------ SUPPLIED RECORDS

/-! ## Demands and zones (R428, R429) -/

/-- The demand sources of a zone, in the table's order: cause and number. -/
def zoneSources (s : State) (z : Nat) : List (Nat × Nat) :=
  let ins := (List.range 48).filter (fun n => s.cf R.scfg_KIND [n] == 1 && bitB (s.cf R.scfg_ZMASK [n]) z &&
    !bitB (s.rd R.safe_IN_NORM []) n)
  let con := (List.finRange 16).filter (fun n => s.cfB R.xch_EN [n.val] && bitB (s.cf R.xch_ZONES [n.val]) z)
  let run := con.filter (fun n => s.rd R.xch_CSTATE [n.val] == 2)
  (ins.filter (fun n => !bitB (s.rd R.safe_DISC_FLT []) n)).map (fun n => (1, n)) ++
  (ins.filter (fun n => bitB (s.rd R.safe_DISC_FLT []) n)).map (fun n => (2, n)) ++
  (run.filter (fun n => !bitB (s.rd R.xch_RXDATA [n.val]) z)).map (fun n => (3, n.val)) ++
  (con.filter (fun n => s.rd R.xch_CSTATE [n.val] != 2)).map (fun n => (4, n.val)) ++
  (run.filter (fun n => s.safe.conn[n].bad)).map (fun n => (5, n.val)) ++
  (if s.lsw.railOff then [(6, 0)] else [])

/-- ZONE_TRIP (R428, R429). -/
def tripZone (z : Nat) (c : Nat × Nat) (s : State) : State :=
  let was := zst s z
  let s := ((setZone z zTrip s).wr R.safe_CAUSE [z] c.1).wr R.safe_SRC [z] c.2
  let s := (s.satInc R.safe_TRIPS [z]).raise 336 0
  if was = zOk then
    foldS (zonePorts s z) (fun s p =>
      if c.1 = 6 then remove p 5 s else ripAsk p (s.cf R.scfg_RAMP_MS [z]) (if 3 ≤ c.1 ∧ c.1 ≤ 5 then 2 else 1) none s) s
  else s

/-- A zone takes its demands, or leaves TRIPPED (R428, R429). -/
def zoneEval (z : Nat) (s : State) : State :=
  match zoneSources s z with
  | c :: _ => if zst s z = zOk ∨ zst s z = zWait then tripZone z c s else s
  | [] => if zst s z = zTrip ∧ (zonePorts s z).all (fun p => removalDone s p) = true then setZone z zWait s else s

/-! ## Restart (R441, R442) -/

/-- The conditions of R442 on a port that is REMOVED. -/
def mayReturn (s : State) (p : Port) : Bool :=
  ripState s p == 2 && removalDone s p && !(zonesOf s p.val).isEmpty &&
    (zonesOf s p.val).all (fun z => zst s z == zOk) &&
    !s.rdB R.sout_OUT_FLT [p.val] && !s.rdB R.sout_OPEN_COIL [p.val] && !s.rdB R.sout_SH_STUCK [p.val] &&
    (ppermit s p.val || partnerRestarts s p)

/-- A port returns to OK. -/
def portReturn (p : Port) (s : State) : State :=
  if mayReturn s p then
    let s := (s.wr R.safe_PSTATE [p.val] 0).wrBit R.safe_PERMIT [] p.val true
    (s.ripF p (fun _ => ⟨[], [], 0, none, none⟩)).prtF p (fun q => { q with ceil := none })
  else s

/-- Every port that may return does. -/
def portsReturn (s : State) : State := foldS (List.finRange 32) (fun s p => portReturn p s) s

/-- What a valid reset pulse clears in a zone (R440, R452). -/
def pulseClears (z : Nat) (s : State) : State :=
  let s := foldS (zonePorts s z) (fun s p =>
    let s := s.wr R.sout_OPEN_COIL [p.val] 0
    if termOn s p.val then s else s.wr R.sout_SH_STUCK [p.val] 0) s
  foldS ((List.range 8).filter (fun k => bitB (s.cf R.scfg_OUTS [z]) k)) (fun s k => s.wr R.sout_OPEN_COIL [32 + k] 0) s

/-- RESET_PULSE on input `n` (R442). -/
def resetPulse (n : Nat) (s : State) : State :=
  let zs := (zonesOn s).filter (fun z => s.cf R.scfg_RST_IN [z] == n)
  let s := foldS zs (fun s z =>
    let s := pulseClears z s
    if zst s z = zWait then (setZone z zOk s).raise 336 5 else s) s
  portsReturn s

/-! ## The island in RUN -/

/-- Demands are taken, zones settle, outputs follow. -/
def safeEval (s : State) : State :=
  if safeRuns s then safeOutputs (foldS (zonesOn s) (fun s z => zoneEval z s) s) else safeOutputs s

/-- SF_STATE changes (R460). -/
def setSf (v : Nat) (s : State) : State :=
  if s.rd R.safe_SF_STATE [] = v then s else (s.wr R.safe_SF_STATE [] v).raise 336 6

/-- The safe state (R422): no permit, every zone and connection OFF, every output off. -/
def safeState (s : State) : State :=
  let s := (s.wr R.safe_PERMIT [] 0).wr R.safe_ZSTATE [] 0x33333333
  let s := foldS (List.finRange 32) (fun s p =>
    ((s.wr R.safe_PSTATE [p.val] 2).ripF p (fun _ => ⟨[], [], 0, none, none⟩)).prtF p (fun q => { q with ceil := none })) s
  let s := foldS (List.finRange 16) (fun s n =>
    (s.wr R.xch_CSTATE [n.val] 0).xcF n (fun c => { c with got := false, dual := [], bad := false })) s
  safeOutputs (s.wr R.xch_CRUN [] 0)

/-- The island enters RUN (R424). -/
def enterRun (hs ls : Nat) (s : State) : State :=
  let s := (setSf sfRun s).sfF (fun x => { x with runAt := s.now, prod := Vector.replicate 8 0, sentAt := Vector.replicate 8 none })
  let s := foldS (List.finRange 40) (fun s n => latchOut n (bitB hs n.val) (bitB ls n.val) s) s
  let s := foldS ((List.finRange 16).filter (fun n => s.cfB R.xch_EN [n.val])) (fun s n => s.wr R.xch_CSTATE [n.val] 1) s
  let s := foldS (zonesOn s) (fun s z =>
    let there := match partnerWord s with | some w => w.sf == sfRun && bits w.zones (4 * z) 3 == zOk | none => false
    setZone z (if there && (zoneSources s z).isEmpty then zOk else zWait) s) s
  safeEval (portsReturn s)

/-- SAFE_ENABLE (R421, R440): the copy is taken, OUT_FLT clears, CHECK begins. HALT ends only with its reset (R453);
in RECOVERY the island stays OFF (R593). -/
def safeEnable (s : State) : State :=
  if s.enOf 336 then s
  else
    let s := (s.wr R.hdr_EN [336] 1).sfF (fun x => { x with copy := cfgEntries s })
    if s.rd R.safe_SF_STATE [] = sfHalt ∨ s.rd R.rst_MODE [] = 3 then s
    else
      let s := foldS (List.range 40) (fun s n =>
        ((s.wr R.sout_OUT_FLT [n] 0).wr R.sout_HS_STUCK [n] 0).wr R.sout_LS_STUCK [n] 0) s
      safeState (setSf sfCheck s)

/-- SAFE_ENABLE (R421). -/
def execSafeEnable (w : World) (s : State) : Host.Outcome State Fault Refusal := .next (s.asWriter w 336 safeEnable)

/-- The checks complete (R421): `hs` and `ls` are the switches that the output test of CHECK found stuck (R440). -/
def safeCheckDone (hs ls : Nat) (s : State) : State :=
  let sid := crc16 (sidBytes s)
  let s := s.wr R.safe_SID_CALC [] sid
  if sid ≠ s.rd R.safe_SID_SW [] then (setSf sfBad s).setErr 336 0x0100
  else if !fieldsOk s then (setSf sfBad s).setErr 336 0x0101
  else enterRun hs ls s

/-- SAFE_CHECK_DONE (R421). -/
def execSafeCheckDone (hs ls : Nat) (s : State) : Host.Outcome State Fault Refusal :=
  if s.rd R.safe_SF_STATE [] = sfCheck ∧ s.inReset 18 = false then .next (safeCheckDone hs ls s) else .next s

/-- SAFE_DISABLE (R423): refused while an output is commanded on or a port ramps. -/
def safeDisable (s : State) : State :=
  if !s.enOf 336 then s
  else if (List.range 40).any (fun n => s.rdB R.sout_CMD [n]) || (List.finRange 32).any (fun p => ripState s p == 1) then
    s.setErr 336 0x0102
  else
    let s := s.wr R.hdr_EN [336] 0
    safeState (if s.rd R.safe_SF_STATE [] = sfHalt then s else setSf sfOff s)

/-- SAFE_DISABLE (R423). -/
def execSafeDisable (w : World) (s : State) : Host.Outcome State Fault Refusal := .next (s.asWriter w 336 safeDisable)

/-- A lockstep mismatch or a failed reference (R453, R589): HALT and the safe state. -/
def islandHalt (s : State) : State := safeState (setSf sfHalt s)

/-! ## Input pairs (R425, R426, R441) -/

/-- Samples that must agree (R425). -/
def filtOf (s : State) (n : Nat) : Nat := max 1 (2 * s.cf R.scfg_FILT [n])

/-- One channel sampled: the last sample, the run of equal samples, the accepted level. -/
def chanSample (need : Nat) (x last : Bool) (run : Nat) (acc : Bool) : Bool × Nat × Bool :=
  let run := if x = last then min 511 (run + 1) else 1
  (x, run, if need ≤ run then x else acc)

/-- An input pair's agreed state, and whether a valid reset pulse ends at this sample (R426, R441). -/
def pairState (n : Fin 48) (a b : Bool) (s : State) : State × Bool :=
  let q := s.safe.pairs[n]
  let norm := bitB (s.rd R.safe_IN_NORM []) n.val
  let flt := bitB (s.rd R.safe_DISC_FLT []) n.val
  let put := fun (f : PairS → PairS) (s : State) => s.sfF (fun x => { x with pairs := vupd x.pairs n f })
  let on := fun (b : Bool) (s : State) => s.wrBit R.safe_IN_NORM [] n.val b
  let more := q.dem.map (fun k => min 65535 (k + 1))
  if a = b then
    (put (fun q => { q with disc := some (match q.disc with | none => 0 | some k => min 65535 (k + 1)), dem := more }) s, false)
  else if b then
    (put (fun q => { q with disc := none, seen := q.seen || flt, dem := if norm then some 0 else more }) (on false s), false)
  else if flt && !q.seen then (put (fun q => { q with disc := none }) s, false)
  else
    let pulse := !norm && !flt && (match q.dem with | some k => decide (1000 ≤ k + 1) && decide (k + 1 ≤ 10000) | none => false)
    (put (fun q => { q with disc := none, seen := false, dem := none })
      (on true (s.wrBit R.safe_DISC_FLT [] n.val false)), pulse && s.cf R.scfg_KIND [n.val] == 2)

/-- One pair sampled. -/
def pairSample (n : Fin 48) (a b : Bool) (s : State) : State × Bool :=
  let q := s.safe.pairs[n]
  let need := filtOf s n.val
  let ca := chanSample need a q.rawA q.runA (bitB (s.rd R.safe_RAW_A []) n.val)
  let cb := chanSample need b q.rawB q.runB (bitB (s.rd R.safe_RAW_B []) n.val)
  let s := s.sfF (fun x => { x with pairs := vupd x.pairs n (fun q =>
    { q with rawA := ca.1, runA := ca.2.1, rawB := cb.1, runB := cb.2.1 }) })
  let s := (s.wrBit R.safe_RAW_A [] n.val ca.2.2).wrBit R.safe_RAW_B [] n.val cb.2.2
  pairState n ca.2.2 cb.2.2 s

/-- Every pair sampled; demands are taken at the sample, then the pulses that end at it. -/
def inputSample (a b : Nat) (s : State) : State :=
  let r := (List.finRange 48).foldl (fun (acc : State × List Nat) n =>
    let x := pairSample n (bitB a n.val) (bitB b n.val) acc.1
    (x.1, if x.2 then acc.2 ++ [n.val] else acc.2)) (s, [])
  let s := safeEval r.1
  if safeRuns s then safeEval (foldS r.2 (fun s n => resetPulse n s) s) else s

/-- INPUT_SAMPLE (R425): levels of channels A and B of I00-I47. -/
def execInputSample (a b : Nat) (s : State) : Host.Outcome State Fault Refusal :=
  if s.inReset 18 then .next s else .next (inputSample a b s)

/-- DISC_FLT latches (R426). -/
def discFault (n : Fin 48) (s : State) : State :=
  let s := ((s.wrBit R.safe_DISC_FLT [] n.val true).wrBit R.safe_IN_NORM [] n.val false).raise 336 4
  safeEval (s.sfF (fun x => { x with pairs := vupd x.pairs n (fun q => { q with seen := false, dem := none }) }))

/-- DISCREPANCY_TIMEOUT (R426). -/
def execDiscrepancyTimeout (n : Fin 48) (s : State) : Host.Outcome State Fault Refusal :=
  let k := s.cf R.scfg_KIND [n.val]
  let late := match s.safe.pairs[n].disc with | some d => decide (20 * s.cf R.scfg_DISC [n.val] ≤ d) | none => false
  if late && (k == 1 || k == 2) && !bitB (s.rd R.safe_DISC_FLT []) n.val && !s.inReset 18 then .next (discFault n s) else .next s

/-! ## The Rip panel stop as commands -/

/-- RIP_PANEL_STOP_START (R431). -/
def execRipPanelStopStart (p : Port) (s : State) : Host.Outcome State Fault Refusal :=
  if safeRuns s then .next (safeEval (ripStart p s)) else .next s

/-- RAMP_DEADLINE (R433). -/
def execRampDeadline (p : Port) (s : State) : Host.Outcome State Fault Refusal :=
  if ripState s p = 1 ∧ deadline s p ≤ s.now + s.spar.clocks then .next (safeEval (remove p 1 s)) else .next s

/-- Both own switches of an output carry below 5 mA. -/
def ownOff (s : State) (n : Fin 40) : Bool := decide ((s.qo n).hs < 5) && decide ((s.qo n).ls < 5)

/-- REMOVAL_COMPLETE (R434). -/
def execRemovalComplete (p : Port) (s : State) : Host.Outcome State Fault Refusal :=
  if ripState s p = 2 ∧ (s.ripOf p).tR.isSome = true ∧ s.rdB R.safe_RMV_DONE [p.val] = false ∧
      ownOff s (qOf p) = true ∧ termOn s p.val = false then
    .next (portsReturn (safeEval ((s.wr R.safe_RMV_DONE [p.val] 1).raise 336 1)))
  else .next s

/-- The longest test, µs: DP_LEN × 10 µs, DP_LEN taken to 5-30 (R437, R458). -/
def dpLen (s : State) : Nat := 10 * max 5 (min 30 (s.cf R.scfg_DP_LEN []))

/-- A test of an output that is on is due: DP_INT seconds after the last one, or after it turned on, and 1 ms from any other
output's test (R437). -/
def dpDue (s : State) (n : Fin 40) : Bool :=
  heldFor s (s.qo n).dpAt (200000000 * max 1 (s.cf R.scfg_DP_INT [])) && (s.safe.dpLast.isNone || heldFor s s.safe.dpLast 200000)

/-- DARK_PULSE_TEST (R437): the switch under test fell below 5 mA after `fell` µs, or not at all. DP reads 1 until then, or
until the test ends (R457). -/
def darkPulse (n : Fin 40) (fell : Option Nat) (s : State) : State :=
  let low := (s.qo n).dpLow
  let len := min (dpLen s) (fell.getD (dpLen s))
  let s := (s.qoF n (fun q => { q with dpLow := !q.dpLow, dpAt := some s.now, dpEnd := some (s.now + 200 * len) })).wr R.sout_DP [n.val] 1
  let s := s.sfF (fun x => { x with dpLast := some s.now })
  if (match fell with | some t => decide (t ≤ dpLen s) | none => false) then s else safeEval (latchOut n (!low) low s)

/-- DARK_PULSE_TEST (R437). -/
def execDarkPulseTest (n : Fin 40) (fell : Option Nat) (s : State) : Host.Outcome State Fault Refusal :=
  if s.rdB R.sout_CMD [n.val] && safeRuns s && dpDue s n then .next (darkPulse n fell s) else .next s

/-- OPEN_COIL latches (R439, R440). -/
def openCoil (n : Fin 40) (s : State) : State :=
  let s := ((s.wr R.sout_OPEN_COIL [n.val] 1).setErr 336 0x0103).raise 336 3
  safeEval (if h : n.val < 32 then remove ⟨n.val, h⟩ 7 s else s)

/-- OPEN_COIL: below 20 mA for 100 ms while on (R439). -/
def execOpenCoil (n : Fin 40) (s : State) : Host.Outcome State Fault Refusal :=
  if s.rdB R.sout_CMD [n.val] && safeRuns s && (decide ((s.qo n).hs < 20) || decide ((s.qo n).ls < 20)) &&
      !s.rdB R.sout_OPEN_COIL [n.val] && heldFor s (s.qo n).lowAt 20000000 then .next (openCoil n s)
  else .next s

/-- SHARED_STUCK (R452). -/
def execSharedStuck (p : Port) (s : State) : Host.Outcome State Fault Refusal :=
  let old := match (s.ripOf p).tR with | some t => decide (2000000 ≤ s.now + s.spar.clocks - t) | none => false
  if ripState s p = 2 ∧ old = true ∧ ownOff s (qOf p) = true ∧ termOn s p.val = true ∧ s.rdB R.sout_SH_STUCK [p.val] = false then
    .next ((s.wr R.sout_SH_STUCK [p.val] 1).raise 336 3)
  else .next s

/-- SS and SS_SRC that the island asks for on the lines of a port (R431, R434, R452). -/
def portSs (s : State) (p : Port) : Nat := if s.rdB R.sout_SH_STUCK [p.val] then 3 else (s.ripOf p).ss

/-! ## The safety word (R448-R450) -/

/-- The module's own safety word. -/
def ownWord (s : State) : SafetyWord :=
  { slot := s.slotY, sf := s.rd R.safe_SF_STATE [], zones := s.rd R.safe_ZSTATE [], permit := s.rd R.safe_PERMIT []
    cmd := (List.range 40).foldl (fun acc n => if s.rdB R.sout_CMD [n] then acc + 2 ^ n else acc) 0 }

/-- Partner permits follow the partner's word; a fall stops a port that is OK (R449). -/
def partnerFollow (s : State) : State :=
  let s := s.wrB R.safe_PAIR_RUN [] (partnerRuns s)
  let s := foldS (List.finRange 32) (fun s p =>
    let old := bitB (s.rd R.safe_PPERMIT []) p.val
    let now := ppermit s p.val
    let s := s.wrBit R.safe_PPERMIT [] p.val now
    if old && !now then
      let s := s.raise 336 7
      if ripState s p = 0 && safeRuns s then ripAsk p (leastRamp s p) 1 (some 8) s else s
    else s) s
  if safeRuns s then safeEval (portsReturn s) else s

/-- SAFETY_WORD_RX (R448): ignored with PAIR = 0; a word with a bad CRC is not present. -/
def safetyWordRx (x : SafetyWord) (s : State) : State :=
  let s := if s.rdB R.safe_TWORD [] then s else (s.wr R.safe_TWORD [] 1).raise 336 8
  partnerFollow (s.sfF (fun y => { y with pw := some x, pwAge := 0, sbOff := false }))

------------

» **WHAT YOU NEED TO DO**
After finding the line that contains "s.rd R.safe_PERMIT []" in the records above, copy that line and each one after it exactly, through the final line.

» **SOLUTION**
  { slot := s.slotY, sf := s.rd R.safe_SF_STATE [], zones := s.rd R.safe_ZSTATE [], permit := s.rd R.safe_PERMIT []
    cmd := (List.range 40).foldl (fun acc n => if s.rdB R.sout_CMD [n] then acc + 2 ^ n else acc) 0 }

/-- Partner permits follow the partner's word; a fall stops a port that is OK (R449). -/
def partnerFollow (s : State) : State :=
  let s := s.wrB R.safe_PAIR_RUN [] (partnerRuns s)
  let s := foldS (List.finRange 32) (fun s p =>
    let old := bitB (s.rd R.safe_PPERMIT []) p.val
    let now := ppermit s p.val
    let s := s.wrBit R.safe_PPERMIT [] p.val now
    if old && !now then
      let s := s.raise 336 7
      if ripState s p = 0 && safeRuns s then ripAsk p (leastRamp s p) 1 (some 8) s else s
    else s) s
  if safeRuns s then safeEval (portsReturn s) else s

/-- SAFETY_WORD_RX (R448): ignored with PAIR = 0; a word with a bad CRC is not present. -/
def safetyWordRx (x : SafetyWord) (s : State) : State :=
  let s := if s.rdB R.safe_TWORD [] then s else (s.wr R.safe_TWORD [] 1).raise 336 8
  partnerFollow (s.sfF (fun y => { y with pw := some x, pwAge := 0, sbOff := false }))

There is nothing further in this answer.